-------- THE DATA

-- ==== Sys2Proof/Machine/State.lean ====
section
/-! DEFINITION. The state of the SMMU as plain data (10_state.md R50, R51), what its steps exchange with the world, and the
state after reset. INVENTORY.md lists every field with its rule and its reset value. -/

namespace Sys2Proof.Machine

/-- A programming interface, and the Security state of the streams and queues it governs (65_security_states.md R2400). -/
inductive Sec where
  | ns | s | rl
  deriving DecidableEq, Repr

/-- A physical address space (20_memory.md R600; the last two with Granular Data Isolation, 25_dpt_gpc.md R1622). -/
inductive Pas where
  | ns | s | rl | root | nsp | sa
  deriving DecidableEq, Repr

/-- A Command queue: the one of an interface, or the n-th ECMDQ of it, in regular mode or through its DCMDQ (27_queues.md
R720, R730). -/
inductive QueueId where
  | main (i : Sec)
  | ecmdq (i : Sec) (n : Nat)
  | dcmdq (i : Sec) (n : Nat)
  deriving DecidableEq, Repr

/-- The translation regime of a stream, StreamWorld (31_tlb_tagging.md R1260). -/
inductive World where
  | nsEl1 | nsEl2 | nsEl2E2h | secure | sEl2 | sEl2E2h | el3 | realmEl1 | realmEl2 | realmEl2E2h
  deriving DecidableEq, Repr

/-! ## Attributes (24_attributes.md R1400) -/

/-- A cacheability level of Normal memory. -/
inductive CachePol where
  | wb | wt | nc
  deriving DecidableEq, Repr

/-- A memory type, weakest to strongest within each kind (R1421). -/
inductive MemType where
  | normal (inner outer : CachePol)
  | gre | nGRE | nGnRE | nGnRnE
  deriving DecidableEq, Repr

/-- Shareability. -/
inductive Shr where
  | nsh | ish | osh
  deriving DecidableEq, Repr

/-- Allocation and transient hints of one cacheability level. -/
structure Hints where
  ra : Bool
  wa : Bool
  tr : Bool
  deriving DecidableEq, Repr

/-- The memory attributes of a transaction inside the SMMU and at its output. -/
structure Attrs where
  mt : MemType
  sh : Shr
  inner : Hints
  outer : Hints
  deriving DecidableEq, Repr

/-! ## What clients and software do (92_eei_decisions.md D2) -/

/-- The class of a client transaction (32_special_transactions.md R1500, R1521, R1526; 24_attributes.md R1403). -/
inductive TxnKind where
  | read | write | atomic
  /-- read with clean and invalidate -/
  | rci
  /-- destructive read -/
  | dr
  /-- write with directed cache prefetch -/
  | wdcp
  /-- directed cache prefetch without write data -/
  | nwdcp
  | clean | invalidate | cleanInvalidate | cleanToPersistence
  /-- Destructive hint -/
  | dh
  /-- DVM operations, barriers and CMOs that are not address-based (R1520, R1521) -/
  | dvm
  deriving DecidableEq, Repr

/-- A client transaction; an attribute that the interconnect does not carry is none (24_attributes.md R1401, R1410). -/
structure Txn where
  /-- the client's own identification of the transaction -/
  tag : Nat
  sec : Sec
  sid : BitVec 32
  ssid : Option (BitVec 20)
  addr : DWord
  kind : TxnKind
  instr : Option Bool
  priv : Option Bool
  /-- the NS attribute: true is Non-secure -/
  nsAttr : Option Bool
  /-- a Realm client that names its target space, XT (26_ats_pri.md R1725) -/
  xt : Bool
  mt : Option MemType
  sh : Option Shr
  hints : Option (Hints × Hints)
  /-- ATS Translated transaction (26_ats_pri.md) -/
  translated : Bool
  /-- the stream is a PCIe stream -/
  pcie : Bool
  /-- the transaction has the No_snoop attribute (24_attributes.md R1460) -/
  noSnoop : Bool
  /-- an AMBA Exclusive access (32_special_transactions.md R1527) -/
  exclusive : Bool := false
  /-- the client's bus protocol carries physical addresses only (26_ats_pri.md R1670) -/
  paOnly : Bool := false
  speculative : Bool
  /-- Protected Mode attribute (25_dpt_gpc.md R1623) -/
  pm : Bool
  /-- the MECID the client supplies (62_ras_mpam_mec.md R2672) -/
  mecid : BitVec 16
  /-- the bytes a write stores -/
  data : List Byte
  /-- the number of bytes a read asks for -/
  len : Nat
  deriving DecidableEq, Repr

/-- An access of a client without a StreamID (25_dpt_gpc.md R1602). -/
structure NoSidTxn where
  tag : Nat
  pas : Pas
  addr : DWord
  write : Bool
  attrs : Attrs
  mecid : BitVec 16
  partid : BitVec 16
  pmg : BitVec 8
  /-- the PARTID space the device gives: 0b00 Secure, 0b01 Non-secure, 0b10 Root, 0b11 Realm (62_ras_mpam_mec.md R2668) -/
  mpamSp : BitVec 2
  data : List Byte
  len : Nat
  deriving DecidableEq, Repr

----------------

## EXERCISE PROMPT
Starting at the first line of the data above, retype each line exactly until you reach the line containing "nsh | ish | osh", and include that line too.

## RESPONSE TO THIS TASK
-- ==== Sys2Proof/Machine/State.lean ====
section
/-! DEFINITION. The state of the SMMU as plain data (10_state.md R50, R51), what its steps exchange with the world, and the
state after reset. INVENTORY.md lists every field with its rule and its reset value. -/

namespace Sys2Proof.Machine

/-- A programming interface, and the Security state of the streams and queues it governs (65_security_states.md R2400). -/
inductive Sec where
  | ns | s | rl
  deriving DecidableEq, Repr

/-- A physical address space (20_memory.md R600; the last two with Granular Data Isolation, 25_dpt_gpc.md R1622). -/
inductive Pas where
  | ns | s | rl | root | nsp | sa
  deriving DecidableEq, Repr

/-- A Command queue: the one of an interface, or the n-th ECMDQ of it, in regular mode or through its DCMDQ (27_queues.md
R720, R730). -/
inductive QueueId where
  | main (i : Sec)
  | ecmdq (i : Sec) (n : Nat)
  | dcmdq (i : Sec) (n : Nat)
  deriving DecidableEq, Repr

/-- The translation regime of a stream, StreamWorld (31_tlb_tagging.md R1260). -/
inductive World where
  | nsEl1 | nsEl2 | nsEl2E2h | secure | sEl2 | sEl2E2h | el3 | realmEl1 | realmEl2 | realmEl2E2h
  deriving DecidableEq, Repr

/-! ## Attributes (24_attributes.md R1400) -/

/-- A cacheability level of Normal memory. -/
inductive CachePol where
  | wb | wt | nc
  deriving DecidableEq, Repr

/-- A memory type, weakest to strongest within each kind (R1421). -/
inductive MemType where
  | normal (inner outer : CachePol)
  | gre | nGRE | nGnRE | nGnRnE
  deriving DecidableEq, Repr

/-- Shareability. -/
inductive Shr where
  | nsh | ish | osh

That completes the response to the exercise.